John D. Kelley
Editor’s note: John D. Kelley leads the Santa Barbara Chapter of Citizens Climate Lobby.
About three and a half years ago, our region experienced a pair of climate-related disasters.
The Thomas Fire originated on Dec. 4, 2017, near Santa Paula, 44 miles east of Santa Barbara. It quickly exploded westward toward our coastal communities.
Beyond the devastation of wilderness habitat, destruction of structures and alarming evacuations, the Thomas Fire significantly disrupted the functioning of our communities. Due to extremely unhealthy air quality, schools and businesses closed, and many meetings and events were canceled. Also periodic power outages affected many homes and businesses.
The Thomas Fire’s extreme intensity and size demonstrated the increasingly dangerous effects of climate change.
At its peak the fire burned at the unbelievable rate of one acre per minute. At 281,893 acres it was one the largest wildfires in California history at the time. On Friday January 12, 2018, it was officially declared 100% contained.
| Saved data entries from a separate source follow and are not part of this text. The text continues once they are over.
-- ==== Sys2Proof/Machine/Micro.lean ====
section
/-! DEFINITION. `xop` and the micro-ops of the control store (R323 to R331). -/

namespace Sys2Proof.Machine

/-! Bindings (R323). -/

/-- A context's binding of an index. -/
def bindOf (c : Ctx) (xi : Nat) : W64 := SMap.get c.tabs.bind xi
/-- V. -/
def bindV (e : W64) : Bool := e.getLsbD 63
/-- BSER. -/
def bindSer (e : W64) : Half := e.extractLsb' 32 16
/-- LEN. -/
def bindLen (e : W64) : Nat := (e.extractLsb' 16 7).toNat
/-- START. -/
def bindStart (e : W64) : Nat := (e.extractLsb' 0 12).toNat

/-! `xop` (R328, R329). -/

/-- VAL64 of a selector in a lane (R329). -/
def val64 (h : Here) (p : Option Prefix) (c : Byte) (lane : Nat) : W64 :=
  if isVec c then (getVreg h.g (h.f.wb * 8 + c.toNat) lane).zeroExtend 64
  else if isLatch c then SMap.get (nth h.g.regs.ring (c.toNat - 0x80) []) lane
  else if isIdx c then BitVec.ofNat 64 lane
  else uniVal h.g p c

/-- A uniform operand's value: scalar or constant, else 0. -/
def valUni (h : Here) (p : Option Prefix) (c : Byte) : W64 := if isUni c then uniVal h.g p c else 0

/-- The third operand's selector. -/
def xopC (p : Option Prefix) : Option Byte := match p with | some q => if isZero q.d then none else some q.d | none => none

/-- Set a hidden vector temporary in the lanes of a list. (DEDUCED, log 44) -/
def setHvs (g : Group) (k : Nat) (v : Nat → W64) (lanes : List Nat) : Group :=
  match lanes with
  | [] => g
  | l :: r => setHvs (setHv g k l (v l)) k v r

/-- The temporaries at entry, in the fibre's lanes (R329). -/
def xopHvs (h : Here) (f : XOFmt) (g : Group) : Group :=
  let lanes := laneList h.f.pred
  let g := setHvs g 0 (val64 h f.pfx f.a) lanes
  let g := setHvs g 1 (val64 h f.pfx f.b) lanes
  let g := setHvs g 2 (fun l => match xopC f.pfx with | some c => val64 h f.pfx c l | none => 0) lanes
  [3, 4, 5, 6, 7].foldl (fun g k => setHvs g k (fun _ => 0) lanes) g

/-- The scalar temporaries at entry. -/
def xopHs (h : Here) (f : XOFmt) : SMap 64 :=
  let c := match xopC f.pfx with | some c => valUni h f.pfx c | none => 0
  SMap.set (SMap.set (SMap.set [] 0 (valUni h f.pfx f.a)) 1 (valUni h f.pfx f.b)) 2 c

/-- What an `xop` names: its destination is its operand A. -/
def xopNamed (h : Here) (f : XOFmt) : Named :=
  ((nameSel h f.pfx false f.a).and (nameSel h f.pfx false f.b)).and
    (match xopC f.pfx with | some c => nameSel h f.pfx false c | none => {})

/-- Data is due to a temporary of the group. -/
def hiddenDue (s : State) (gid : Nat) : Bool :=
  inFlight s fun a => a.gid == gid &&
    (match a.dst with | some d => (match d.reg with | .hv _ _ => true | .hs _ _ => true | _ => false) | none => false)

/-- `xop`: an unbound index is one of the causes of R58, of which the smallest is reported; it enters the bound sequence, once the data that an earlier sequence's loads still owe the temporaries has come (R95, R328, R329). -/
def execXop (f : XOFmt) (s : State) : Out :=
  let len := lenOf f.pfx
  let msk := mskOf f.pfx
  issue s fun h =>
    let e := bindOf h.c f.xi.toNat
    let n := xopNamed h f
    checked s h (xoCauses f ++ cause (!bindV e) 7) true msk len
      (if outOfWindow h n then raiseA s h msk len 0x002 0
       else if badLatch h n then raiseA s h msk len 0x003 0
       else withRegs s h n fun s h =>
        if hiddenDue s h.gid then drainGroup s h.gid
        else
          let m : Micro :=
            { xmask := h.g.maskOf msk, bser := bindSer e, xi := f.xi.toNat, zro := zroOf f.pfx, upc := 0, dst := f.a, len := len }
          modGroup s h.gid fun g =>
            modFibre (xopHvs h f g) h.fid fun x => { x with micro := some m, hs := xopHs h f })

/-! Micro-ops (R324, R325). -/

/-- The issuing micro-op with its fibre's micro-state and binding. -/
structure UHere where
  h : Here
  m : Micro
  e : W64

/-- The active lanes of a sequence. -/
def UHere.act (u : UHere) : W64 := u.h.f.pred &&& u.m.xmask

/-- A hidden scalar temporary. -/
def hsOf (f : Fibre) (k : Nat) : W64 := SMap.get f.hs k

/-- A source in a lane (R324). -/
def uSrc (u : UHere) (f : UopFmt) (c : BitVec 4) (lane : Nat) : W64 :=
  let n := c.toNat
  if n < 8 then getHv u.h.g n lane
  else if n < 12 then hsOf u.h.f (n - 8)
  else if n = 12 then f.imm.signExtend 64
  else if n = 13 then BitVec.ofNat 64 lane
  else 0

/-- Write a destination: each active lane of a vector temporary, or a scalar temporary once (R329). -/
def uWrite (s : State) (u : UHere) (d : BitVec 4) (v : Nat → W64) : State :=
  let n := d.toNat
  if n < 8 then modGroup s u.h.gid fun g => setHvs g n v (laneList u.act)
  else if n < 12 then u.h.setFib s fun x => { x with hs := SMap.set x.hs (n - 8) (v 0) }
  else s

/-- The fibre goes on with micro-op `t`, or leaves the sequence at its end (R329, R331). -/
def uGo (s : State) (u : UHere) (t : Nat) : State :=
  if bindLen u.e ≤ t then
    u.h.setFib s fun x => { x with micro := none, pc := x.pc + BitVec.ofNat 64 u.m.len }
  else u.h.setFib s fun x => { x with micro := some { u.m with upc := t } }

/-- The next micro-op. -/
def uNext (s : State) (u : UHere) : State := uGo s u (u.m.upc + 1)

/-- A micro-op: loads into temporaries complete first (R331); a binding removed or replaced since entry parks the whole fibre (R331). -/
def uopRun (s : State) (k : State → UHere → State) : Out :=
  match s.here with
  | none => .fault .noIssuingGroup
  | some h0 =>
    match h0.f.micro with
    | none => .fault .noIssuingGroup
    | some _ =>
      let s := if hiddenDue s h0.gid then drainGroup s h0.gid else s
      if hiddenDue s h0.gid then .next s
      else
        match s.here with
        | none => .next s
        | some h =>
          match h.f.micro with
          | none => .next s
          | some m =>
            let e := bindOf h.c m.xi
            .next (if !bindV e || bindSer e != m.bser then takeTrap s h h.f.pred h.f.pc h.f.pc 1 0x001 7 0 none
                   else k s { h := h, m := m, e := e })

/-- A micro-op that computes a value from A, B and C. -/
def uAlu (op : W64 → W64 → W64 → W64) (f : UopFmt) (s : State) : Out :=
  uopRun s fun s u => uNext (uWrite s u f.d fun l => op (uSrc u f f.a l) (uSrc u f f.b l) (uSrc u f f.c l)) u

/-- FP32 on bits 31:0, zero-extended. -/
def uFp (op : Nat → Nat → Nat → Nat) (a b c : W64) : W64 :=
  BitVec.ofNat 64 (op (a.toNat % 2 ^ 32) (b.toNat % 2 ^ 32) (c.toNat % 2 ^ 32) % 2 ^ 32)

/-- One or zero. -/
def uBool (b : Bool) : W64 := if b then 1 else 0

/-- `uadd` (R325). -/
def execUadd (f : UopFmt) (s : State) : Out := uAlu (fun a b _ => a + b) f s
/-- `usub` (R325). -/
def execUsub (f : UopFmt) (s : State) : Out := uAlu (fun a b _ => a - b) f s
/-- `umul` (R325). -/
def execUmul (f : UopFmt) (s : State) : Out := uAlu (fun a b _ => a * b) f s
/-- `umad` (R325). -/
def execUmad (f : UopFmt) (s : State) : Out := uAlu (fun a b c => a * b + c) f s
/-- `uand` (R325). -/
def execUand (f : UopFmt) (s : State) : Out := uAlu (fun a b _ => a &&& b) f s
/-- `uor` (R325). -/
def execUor (f : UopFmt) (s : State) : Out := uAlu (fun a b _ => a ||| b) f s
/-- `uxor` (R325). -/
def execUxor (f : UopFmt) (s : State) : Out := uAlu (fun a b _ => a ^^^ b) f s
/-- `uandn` (R325). -/
def execUandn (f : UopFmt) (s : State) : Out := uAlu (fun a b _ => a &&& ~~~b) f s
/-- `ushl` (R325). -/
def execUshl (f : UopFmt) (s : State) : Out := uAlu (fun a b _ => a <<< (b.toNat % 64)) f s
/-- `ushr` (R325). -/
def execUshr (f : UopFmt) (s : State) : Out := uAlu (fun a b _ => a >>> (b.toNat % 64)) f s
/-- `usra` (R325). -/
def execUsra (f : UopFmt) (s : State) : Out := uAlu (fun a b _ => a.sshiftRight (b.toNat % 64)) f s
/-- `umin` (R325). -/
def execUmin (f : UopFmt) (s : State) : Out := uAlu (fun a b _ => if b.toInt < a.toInt then b else a) f s
/-- `umax` (R325). -/
def execUmax (f : UopFmt) (s : State) : Out := uAlu (fun a b _ => if a.toInt < b.toInt then b else a) f s
/-- `uminn` (R325). -/
def execUminn (f : UopFmt) (s : State) : Out := uAlu (fun a b _ => if b.toNat < a.toNat then b else a) f s
/-- `umaxn` (R325). -/
def execUmaxn (f : UopFmt) (s : State) : Out := uAlu (fun a b _ => if a.toNat < b.toNat then b else a) f s
/-- `useq` (R325). -/
def execUseq (f : UopFmt) (s : State) : Out := uAlu (fun a b _ => uBool (a == b)) f s
/-- `usne` (R325). -/
def execUsne (f : UopFmt) (s : State) : Out := uAlu (fun a b _ => uBool (a != b)) f s
/-- `uslt` (R325). -/
def execUslt (f : UopFmt) (s : State) : Out := uAlu (fun a b _ => uBool (a.toInt < b.toInt)) f s
/-- `usle` (R325). -/
def execUsle (f : UopFmt) (s : State) : Out := uAlu (fun a b _ => uBool (a.toInt ≤ b.toInt)) f s
/-- `usltn` (R325). -/
def execUsltn (f : UopFmt) (s : State) : Out := uAlu (fun a b _ => uBool (a.toNat < b.toNat)) f s
/-- `usel` (R325). -/
def execUsel (f : UopFmt) (s : State) : Out := uAlu (fun a b c => if c != 0 then a else b) f s
/-- `ubfx`: R99 for an `.n64` element (R325). -/
def execUbfx (f : UopFmt) (s : State) : Out := uAlu (fun a b _ => BitVec.ofNat 64 (intBfx .n64 a.toNat b.toNat 0)) f s
/-- `uzx32` (R325). -/
def execUzx32 (f : UopFmt) (s : State) : Out := uAlu (fun a _ _ => (a.setWidth 32).zeroExtend 64) f s
/-- `usx32` (R325). -/
def execUsx32 (f : UopFmt) (s : State) : Out := uAlu (fun a _ _ => (a.setWidth 32).signExtend 64) f s
/-- `ufadd` (R325). -/
def execUfadd (f : UopFmt) (s : State) : Out := uAlu (uFp fun a b _ => fmt32.add .rne a b) f s
/-- `ufsub` (R325). -/
def execUfsub (f : UopFmt) (s : State) : Out := uAlu (uFp fun a b _ => fmt32.sub .rne a b) f s
/-- `ufmul` (R325). -/
def execUfmul (f : UopFmt) (s : State) : Out := uAlu (uFp fun a b _ => fmt32.mul .rne a b) f s
/-- `uffma` (R325). -/
def execUffma (f : UopFmt) (s : State) : Out := uAlu (uFp fun a b c => fmt32.fma .rne false a b c) f s
/-- `ufmin` (R325). -/
def execUfmin (f : UopFmt) (s : State) : Out := uAlu (uFp fun a b _ => fmt32.min a b) f s
/-- `ufmax` (R325). -/
def execUfmax (f : UopFmt) (s : State) : Out := uAlu (uFp fun a b _ => fmt32.max a b) f s
/-- `ufcvti` (R325). -/
def execUfcvti (f : UopFmt) (s : State) : Out :=
  uAlu (fun a _ _ => BitVec.ofInt 64 (fmt32.toIntSat .rtz .i32 (a.toNat % 2 ^ 32))) f s
/-- `uicvtf` (R325). -/
def execUicvtf (f : UopFmt) (s : State) : Out :=
  uAlu (fun a _ _ => BitVec.ofNat 64 (fmt32.ofInt .rne (a.setWidth 32).toInt)) f s
/-- `umov` (R325). -/
def execUmov (f : UopFmt) (s : State) : Out := uAlu (fun a _ _ => a) f s

/-- `upick`: A of the lowest active lane, 0 where none is active (R325). -/
def execUpick (f : UopFmt) (s : State) : Out :=
  uopRun s fun s u => uNext (uWrite s u f.d fun _ => if u.act = 0 then 0 else uSrc u f f.a (lowest u.act)) u

/-! Branches (R325). -/

/-- The source of a branch: a per-lane one is read in the lowest active lane. -/
def uCond (u : UHere) (f : UopFmt) : W64 :=
  let n := f.a.toNat
  if (n < 8 || n = 13) && u.act = 0 then 0 else uSrc u f f.a (lowest u.act)

/-- The target. -/
def uTarget (f : UopFmt) : Nat := f.imm.toNat % 128

/-- `ujmp` (R325). -/
def execUjmp (f : UopFmt) (s : State) : Out := uopRun s fun s u => uGo s u (uTarget f)
/-- `ubnz` (R325). -/
def execUbnz (f : UopFmt) (s : State) : Out :=
  uopRun s fun s u => if uCond u f != 0 then uGo s u (uTarget f) else uNext s u
/-- `ubz` (R325). -/
def execUbz (f : UopFmt) (s : State) : Out :=
  uopRun s fun s u => if uCond u f = 0 then uGo s u (uTarget f) else uNext s u
/-- `uend` (R325, R329). -/
def execUend (_f : UopFmt) (s : State) : Out := uopRun s fun s u => uGo s u (bindLen u.e)

/-- `uout` to the lanes of a list (R329). -/
def uoutLanes (u : UHere) (f : UopFmt) (reg : Nat) (lanes : List Nat) (g : Group) : Group :=
  match lanes with
  | [] => g
  | l :: r =>
    let g := if inSet u.act l then setVreg g reg l ((uSrc u f f.a l).setWidth 32)
      else if u.m.zro && inSet u.h.f.pred l then setVreg g reg l 0 else g
    uoutLanes u f reg r g

/-- `uout`: the xop's destination register, where its operand A names one (R329). -/
def execUout (f : UopFmt) (s : State) : Out :=
  uopRun s fun s u =>
    uNext (if isVec u.m.dst then
        modGroup s u.h.gid fun g => uoutLanes u f (u.h.f.wb * 8 + u.m.dst.toNat) (List.range u.h.g.w) g
      else s) u

/-! Memory micro-ops (R327, R331). -/

/-- Lanes of a micro-op that fault: the others, or the fibre, go on; a fault of every active lane parks the whole fibre (R331). -/
def uPark (s : State) (u : UHere) (bads : List LaneBad) (all : Bool) : State :=
  match bads with
  | [] => uNext s u
  | b :: _ =>
    let set := badSet bads
    let whole := all || set = u.act
    let s := if whole then s else uNext s u
    takeTrap s u.h (if whole then u.h.f.pred else set) u.h.f.pc u.h.f.pc 1 b.code b.sub (BitVec.ofNat 64 b.addr) (some u.m)

/-- A lane's effective address. -/
def uEa (u : UHere) (f : UopFmt) (l : Nat) : Nat := (uSrc u f f.a l + f.imm.signExtend 64).toNat

/-- A load of `n` bytes: once for a scalar temporary as the lowest active lane, else in every active lane. -/
def uLoad (n : Nat) (f : UopFmt) (s : State) : Out :=
  uopRun s fun s u =>
    let one : Bool := 8 ≤ f.d.toNat && f.d.toNat < 12
    if one && u.act = 0 then uNext s u
    else
      let lanes := if one then [lowest u.act] else laneList u.act
      let r := scanLanes u.h f.sp false true false n (uEa u f) lanes { s := s, oks := [], bads := [], wait := false }
      let t := if f.sp then r.s else beforeLoads r.s u.h r.oks
      if r.wait || rangeBusy s u.h (lanes.map fun l => (f.sp, uEa u f l, n)) then s
      else if !f.sp && loadsWait t u.h r.oks then t
      else
        let reg := fun (l : Nat) => if one then DstReg.hs u.h.fid (f.d.toNat - 8) else DstReg.hv f.d.toNat l
        let dst := fun (l off : Nat) =>
          if f.d = 14 then none else some ({ reg := reg l, off := off, size := n, sext := false } : Dst)
        let s :=
          if f.sp then r.oks.foldl (fun s l => returnData s u.h.gid (dst l.lane 0) (readScratch s u.h.gid l.ea n)) t
          else pushPend t (r.oks.flatMap fun l => laneAccs t u.h l.lane (fun _ => .load) (fun p => dst l.lane p.off) l.parts)
        uPark s u r.bads one

/-- A store of `n` bytes of B in every active lane. -/
def uStore (n : Nat) (f : UopFmt) (s : State) : Out :=
  uopRun s fun s u =>
    let lanes := laneList u.act
    let r := scanLanes u.h f.sp false false true n (uEa u f) lanes { s := s, oks := [], bads := [], wait := false }
    if r.wait || rangeBusy s u.h (lanes.map fun l => (f.sp, uEa u f l, n)) then s
    else if !f.sp && writesWait r.s u.h r.oks then r.s
    else
      let data := fun (l : Nat) => (uSrc u f f.b l).toNat
      let s :=
        if f.sp then r.oks.foldl (fun s l => writeScratch s u.h.gid l.ea (natLE n (data l.lane))) r.s
        else
          pushPend r.s (r.oks.flatMap fun l =>
            laneAccs r.s u.h l.lane (fun p => .store (partBytes (data l.lane) p)) (fun _ => none) l.parts)
      uPark s u r.bads false

/-- `uld32` (R327). -/
def execUld32 (f : UopFmt) (s : State) : Out := uLoad 4 f s
/-- `uld64` (R327). -/
def execUld64 (f : UopFmt) (s : State) : Out := uLoad 8 f s
/-- `ust32` (R327). -/
def execUst32 (f : UopFmt) (s : State) : Out := uStore 4 f s
/-- `ust64` (R327). -/
def execUst64 (f : UopFmt) (s : State) : Out := uStore 8 f s

/-- A word that R325 does not list parks the fibre, its micro-state kept (R331). -/
def execRefusedWord (_w : W64) (s : State) : Out :=
  uopRun s fun s u => takeTrap s u.h u.h.f.pred u.h.f.pc u.h.f.pc 1 0x001 0x0A 0 (some u.m)

end Sys2Proof.Machine
end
Tragically, the Thomas Fire also created unprecedented mudslide potential. The fire had denuded and destabilized 17 major canyons above Montecito and Carpinteria. Emergency officials warned that the potential for flash floods in the burn area was 10 times greater than normal.
A major rainstorm began the evening of Jan. 8. The storm delivered epic amounts of rain. Early Tuesday morning at around 3 a.m., the rain peaked. In the mountains nearly an inch of rain fell within 15 minutes.
Liquefied mud, boulders and debris raced down slopes and blasted through creek beds all the way to Highway 101. In some places debris even reached the beaches.
Twenty-three people were killed, hundreds of homes were destroyed or damaged, and a total area of about 30 square miles was affected. In the affected communities mud, debris and boulders blocked many streets. Power lines and water and sewer mains were damaged. Gas service was shut off due to hazardous conditions. There was no landline, internet or cable service.
Regional transportation was severely impacted. Amtrak service and Highway 101 from the south were closed. The closure of our main south highway prevented more than 20,000 workers from commuting to their jobs, mail and goods from being delivered, and tourists from visiting us.
Climate-related disasters are increasing. This summer the West has roasted, and torrential rainfall has unleashed deadly and destructive floods in the eastern U.S. and western Europe.
“These extremes are something we knew were coming,” climate scientist Katharine Hayhoe recently told the Washington Post. “The suffering that is here and now is because we have not heeded the warnings sufficiently.”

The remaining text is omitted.